It is preferable that each of the second coloring and radiation-sensitive composition and the third coloring and radiation-sensitive composition is a negative-type radiation-sensitive composition. As the negative radiation sensitive composition, a negative radiation sensitive composition which is sensitive to radiation such as deep ultraviolet rays, electron rays, ion beams and X rays including ultraviolet rays (g line, h line, i line) . Among the radiation, g line, h line and i line are preferable, and among them, i line is preferable.

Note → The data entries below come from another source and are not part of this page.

/-- From any peak that is a number, the search never lowers it, and no sample exceeds the result. -/
theorem foldl_peakStep_bounds (xs : List Word) {p : Word} (hp : F32.isNaN p = false) :
    F32.le p (xs.foldl peakStep p) = true ∧ ∀ x ∈ xs, F32.lt (xs.foldl peakStep p) (F32.abs x) = false := by
  induction xs generalizing p with
  | nil => exact ⟨F32.le_refl hp, nofun⟩
  | cons y ys ih =>
    obtain ⟨hle, hy⟩ := peakStep_bounds hp y
    obtain ⟨-, hnum, -⟩ := (F32.le_iff _ _).1 hle
    obtain ⟨hrise, hys⟩ := ih hnum
    exact ⟨F32.le_trans hle hrise, List.forall_mem_cons.2 ⟨F32.lt_eq_false_of_le_left hrise hy, hys⟩⟩

/-- The result is the peak the search began with, or the magnitude of a sample that is no NaN. -/
theorem foldl_peakStep_source (xs : List Word) (p : Word) :
    xs.foldl peakStep p = p ∨ ∃ x ∈ xs, F32.isNaN x = false ∧ xs.foldl peakStep p = F32.abs x := by
  induction xs generalizing p with
  | nil => exact .inl rfl
  | cons y ys ih =>
    rcases ih (peakStep p y) with h | ⟨x, hx, hnum, h⟩
    · rcases peakStep_source p y with hp | ⟨hnum, hp⟩
      · exact .inl (h.trans hp)
      · exact .inr ⟨y, List.mem_cons_self, hnum, h.trans hp⟩
    · exact .inr ⟨x, List.mem_cons_of_mem y hx, hnum, h⟩

/-- No sample's magnitude is above the peak. -/
theorem peakOf_bounds (xs : List Word) : ∀ x ∈ xs, F32.lt (peakOf xs) (F32.abs x) = false :=
  (foldl_peakStep_bounds xs (p := F32.zero) rfl).2

/-- The peak is +0.0 or the magnitude of a sample that is no NaN. -/
theorem peakOf_source (xs : List Word) :
    peakOf xs = F32.zero ∨ ∃ x ∈ xs, F32.isNaN x = false ∧ peakOf xs = F32.abs x :=
  foldl_peakStep_source xs F32.zero

theorem mem_tabulate {α : Type} {n : Nat} {f : Nat → α} {x : α} : x ∈ tabulate n f ↔ ∃ k, k < n ∧ f k = x := by
  simp [tabulate]

/-- Settles O21: the bounds and the source of the peak of the span. -/
theorem bufFindPeakMeaning : Obligations.BufFindPeakMeaning := by
  intro s
  refine ⟨exec_notReady nofun nofun nofun, fun hr hv => (whenReady_true hr).trans (require_false hv),
    fun hr hv => ⟨_, (whenReady_true hr).trans (require_true hv), fun k hk => ?_, ?_⟩⟩
  · exact peakOf_bounds _ _ (mem_tabulate.2 ⟨k, hk, rfl⟩)
  · refine (peakOf_source (s.readSpan (srcSpan s))).imp_right ?_
    rintro ⟨x, hx, hnum, hp⟩
    obtain ⟨k, hk, rfl⟩ := mem_tabulate.1 hx
    exact ⟨k, hk, hnum, hp⟩

/-! ### Multiplication by 1.0 (R155) -/

section
variable {x y : Word}

/-- A number that is no infinity is finite. -/
theorem F32.isFinite_of_not (hn : F32.isNaN x = false) (hi : F32.isInf x = false) : F32.isFinite x = true := by
  by_contra h
  have he : F32.expo x = 255 := by simpa [F32.isFinite] using h
  have hf : F32.frac x ≠ 0 := by simpa [F32.isInf, he] using hi
  simp [F32.isNaN, he, hf] at hn

theorem F32.isInf_iff (x : Word) : F32.isInf x = true ↔ F32.expo x = 255 ∧ F32.frac x = 0 := by
  simp [F32.isInf]

/-- The magnitude of an infinity is 2^128, in units of 2^-149. -/
theorem F32.mag_of_isInf (h : F32.isInf x = true) : F32.mag x = 2 ^ 128 * F32.unitsPerOne := by
  obtain ⟨he, hf⟩ := (F32.isInf_iff x).1 h
  rw [F32.mag, he, hf]
  decide

theorem F32.mul_of_finite (hx : F32.isNaN x = false) (hy : F32.isNaN y = false) (hxi : F32.isInf x = false)
    (hyi : F32.isInf y = false) :
    F32.mul x y =
      F32.pack (F32.sign x != F32.sign y) (F32.roundBits (F32.mag x * F32.mag y) F32.unitsPerOne) := by
  simp [F32.mul, hx, hy, hxi, hyi]

/-- An infinity times a finite number that is not 0 is an infinity. -/
theorem F32.mul_of_isInf (hx : F32.isNaN x = false) (hy : F32.isNaN y = false) (hxi : F32.isInf x = true)
    (hy0 : F32.mag y ≠ 0) : F32.mul x y = F32.pack (F32.sign x != F32.sign y) 0x7F800000 := by
  have hx0 : F32.mag x ≠ 0 := by rw [F32.mag_of_isInf hxi]; decide
  simp [F32.mul, hx, hy, hxi, hy0, hx0]

theorem F32.mag_one : F32.mag F32.one = F32.unitsPerOne := by decide

/-- Multiplying a number by 1.0 gives it back: an infinity keeps its sign, and the product of a finite value is its own
magnitude, which rounds to itself. -/
theorem F32.mul_one_eq_self (hx : F32.isNaN x = false) : F32.mul x F32.one = x := by
  have hsign : (F32.sign x != F32.sign F32.one) = F32.sign x := by simp [show F32.sign F32.one = false from rfl]
  cases hi : F32.isInf x with
  | true =>
    obtain ⟨he, hf⟩ := (F32.isInf_iff x).1 hi
    have hbits : 0x7F800000 = F32.expo x * 2 ^ 23 + F32.frac x := by simp [he, hf]
    rw [F32.mul_of_isInf hx rfl hi (by decide), hsign, hbits, F32.pack_self]
  | false =>
    rw [F32.mul_of_finite hx rfl hi rfl, hsign, F32.mag_one,
      F32.roundBits_mag (F32.isFinite_of_not hx hi) (by decide), F32.pack_self]

end

/-- Settles O55, by the two cases of the exact product. -/
theorem multiplyingByOneIsExact : Obligations.MultiplyingByOneIsExact :=
  fun _ hx => F32.mul_one_eq_self hx

/-! ### ENV_LOOKUP (R125, R167) -/

section
variable {x : Word}

/-- Every magnitude has at most 24 significant bits. -/
theorem F32.mag_significant (x : Word) : ∃ f j, f < 2 ^ 24 ∧ F32.mag x = f * 2 ^ j := by
  have hf := F32.frac_lt x
  by_cases h : F32.expo x = 0
  · exact ⟨F32.frac x, 0, by omega, by simp [F32.mag, h]⟩
  · exact ⟨2 ^ 23 + F32.frac x, F32.expo x - 1, by omega, by simp [F32.mag, h]⟩

/-- A value between +0.0 and a positive bound has a magnitude up to the bound's. -/
theorem F32.mag_le_of_range {hi : Word} (hs : F32.sign hi = false) (h0 : F32.le F32.zero x = true)
    (h1 : F32.le x hi = true) : F32.mag x ≤ F32.mag hi := by
  obtain ⟨-, -, hlo⟩ := (F32.le_iff _ _).1 h0
  obtain ⟨-, -, hhi⟩ := (F32.le_iff _ _).1 h1
  have hzero : F32.val F32.zero = 0 := by decide
  rw [hzero] at hlo
  simp only [F32.val, hs, Bool.false_eq_true, if_false] at hlo hhi
  cases hx : F32.sign x with
  | true =>
    rw [if_pos hx] at hlo
    omega
  | false =>
    rw [if_neg (by simp [hx])] at hhi
    omega

/-- Below 1.0, multiplying by 1024.0 is exact. -/
theorem F32.mag_mul_1024 (hx : F32.isNaN x = false) (hm : F32.mag x < F32.unitsPerOne) :
    F32.mag (F32.mul x 0x44800000#32) = F32.mag x * 1024 := by
  have hinf : F32.isInf x = false := by
    by_contra h
    rw [F32.mag_of_isInf (eq_true_of_ne_false h)] at hm
    exact absurd hm (by decide)
  obtain ⟨f, j, hf, hmag⟩ := F32.mag_significant x
  have hprod : F32.mag x * F32.mag 0x44800000#32 = f * 2 ^ (j + 10) * F32.unitsPerOne := by
    rw [show F32.mag 0x44800000#32 = 2 ^ 10 * F32.unitsPerOne by decide, hmag]
    ring
  have hsmall : f * 2 ^ (j + 10) < 2 ^ 250 := by
    have hscaled : f * 2 ^ (j + 10) = F32.mag x * 2 ^ 10 := by rw [hmag]; ring
    rw [F32.unitsPerOne] at hm
    omega
  obtain ⟨-, hround⟩ := F32.mag_pack_roundBits (F32.sign x != F32.sign 0x44800000#32) hf hsmall
    (den := F32.unitsPerOne) (by decide)
  rw [F32.mul_of_finite hx rfl hinf rfl, hprod, hround, hmag]
  ring

/-- The clamped phase is a number below 1.0. -/
theorem clampPhase_below_one (w : Word) :
    F32.isNaN (clampPhase w) = false ∧ F32.mag (clampPhase w) < F32.unitsPerOne := by
  have hbounds : F32.le F32.zero 0x3F7FFFFF#32 = true := by decide
  cases hw : F32.isNaN w with
  | true =>
    rw [clampPhase, F32.clampP_of_nan hw]
    decide
  | false =>
    obtain ⟨hlo, hhi⟩ := F32.clampP_range (nv := F32.zero) hbounds hw
    obtain ⟨-, hnum, -⟩ := (F32.le_iff _ _).1 hlo
    exact ⟨hnum, Nat.lt_of_le_of_lt (F32.mag_le_of_range rfl hlo hhi) (by decide)⟩

/-- The index of an envelope lookup lies in the table (R125). -/
theorem envIndex_lt (w : Word) : envIndex w < 1024 := by
  obtain ⟨hnum, hmag⟩ := clampPhase_below_one w
  rw [envIndex, F32.toIndex, F32.mag_mul_1024 hnum hmag, Nat.div_lt_iff_lt_mul (by decide), Nat.mul_comm 1024]
  exact Nat.mul_lt_mul_of_pos_right hmag (by decide)

end

/-- Settles O22: the command answers the value and the index that the shared lookup gives. -/
theorem envLookupMeaning : Obligations.EnvLookupMeaning :=
  fun s => ⟨exec_notReady nofun nofun nofun, fun hr => ⟨envIndex_lt s.arg3, whenReady_true hr⟩⟩

end Sys2Proof.Machine

/-! PROOFS. The statements on the convolution engine (43_convolution.md), and the joining of blocks for the three
engines. -/

namespace Sys2Proof.Machine

/-! ### CONV_LOAD_IR (R176, R177, R178) -/

/-- Computed values, stored: value k draws pattern k of its list's (40_numerics.md R107). -/
theorem settleList_tabulate (d n : Nat) (f : Nat → Word) :
    F32.settleList d (tabulate n f) = tabulate n (fun k => F32.settle (d + k) (f k)) := by
  refine List.ext_getElem (by simp) fun k hk _ => ?_
  have hkn : k < n := by simpa using hk
  rw [← List.getD_eq_getElem _ F32.zero, ← List.getD_eq_getElem _ F32.zero,
    F32.settleList_getD _ _ _ _ (by simpa using hkn), tabulate_getD _ _ _ _ hkn, tabulate_getD _ _ _ _ hkn]

/-- Frame q of the downmixed impulse response as it is stored (R177). -/
def irFrame (s : State) (ch q : Nat) : Word :=
  if ch = 1 then s.readWord (regionIr.base + 4 * q)
  else F32.settle (s.nanDraws + q) (stereoFrame s regionIr.base q)

theorem irFrames_eq_tabulate (s : State) (ch n : Nat) : irFrames s ch n = tabulate n (irFrame s ch) := by
  unfold irFrames irFrame
  split
  · rfl
  · exact settleList_tabulate s.nanDraws n (stereoFrame s regionIr.base)

/-- Partition p of an impulse response of `n` frames, zero-padded to NC values (R176). -/
theorem paddedBlock_drop_tabulate (n p : Nat) (f : Nat → Word) :
    paddedBlock ((tabulate n f).drop (p * Config.hc)) =
      tabulate Config.nc (fun k =>
        if k < Config.hc ∧ p * Config.hc + k < n then C32.ofReal (f (p * Config.hc + k)) else C32.zero) := by
  refine List.map_congr_left fun k _ => ?_
  rw [List.getD_eq_getElem?_getD, List.getElem?_drop, ← List.getD_eq_getElem?_getD]
  by_cases hk : k < Config.hc
  · by_cases hn : p * Config.hc + k < n
    · rw [if_pos hk, if_pos ⟨hk, hn⟩, tabulate_getD _ _ _ _ hn]
    · rw [if_pos hk, if_neg (fun h => hn h.2), List.getD_eq_default _ _ (by simpa using hn)]
      rfl
  · rw [if_neg hk, if_neg (fun h => hk h.1)]

section
variable {ch : Nat} (len : Nat)

/-- The frames kept: up to PMAX partitions of a mono response, up to the region's capacity of a stereo one (R176). -/
theorem irFramesKept_eq (hch : ch = 1 ∨ ch = 2) :
    irFramesKept len ch = min len (if ch = 1 then 220544 else 220500) := by
  rcases hch with rfl | rfl <;>
    simp only [irFramesKept, irPartitions, irCapFrames, Config.irCapWords, Config.hc, Config.pMax, if_true,
      show ¬ (2 = 1) by decide, if_false] <;>
    omega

Specifically, as the negative radiation sensitive composition, a composition containing a photopolymerization initiator, a polymerization component (polymerizable compound), and a binder resin (alkali-soluble resin or the like) and the like is preferable. For example, JP- [0016] to [0064] of Japanese Patent No. 326453. In such a negative-tone radiation-sensitive composition, the photopolymerization initiator initiates the polymerization reaction of the polymerizable compound by irradiation with radiation, and as a result, the alkali-soluble state becomes alkali-insoluble.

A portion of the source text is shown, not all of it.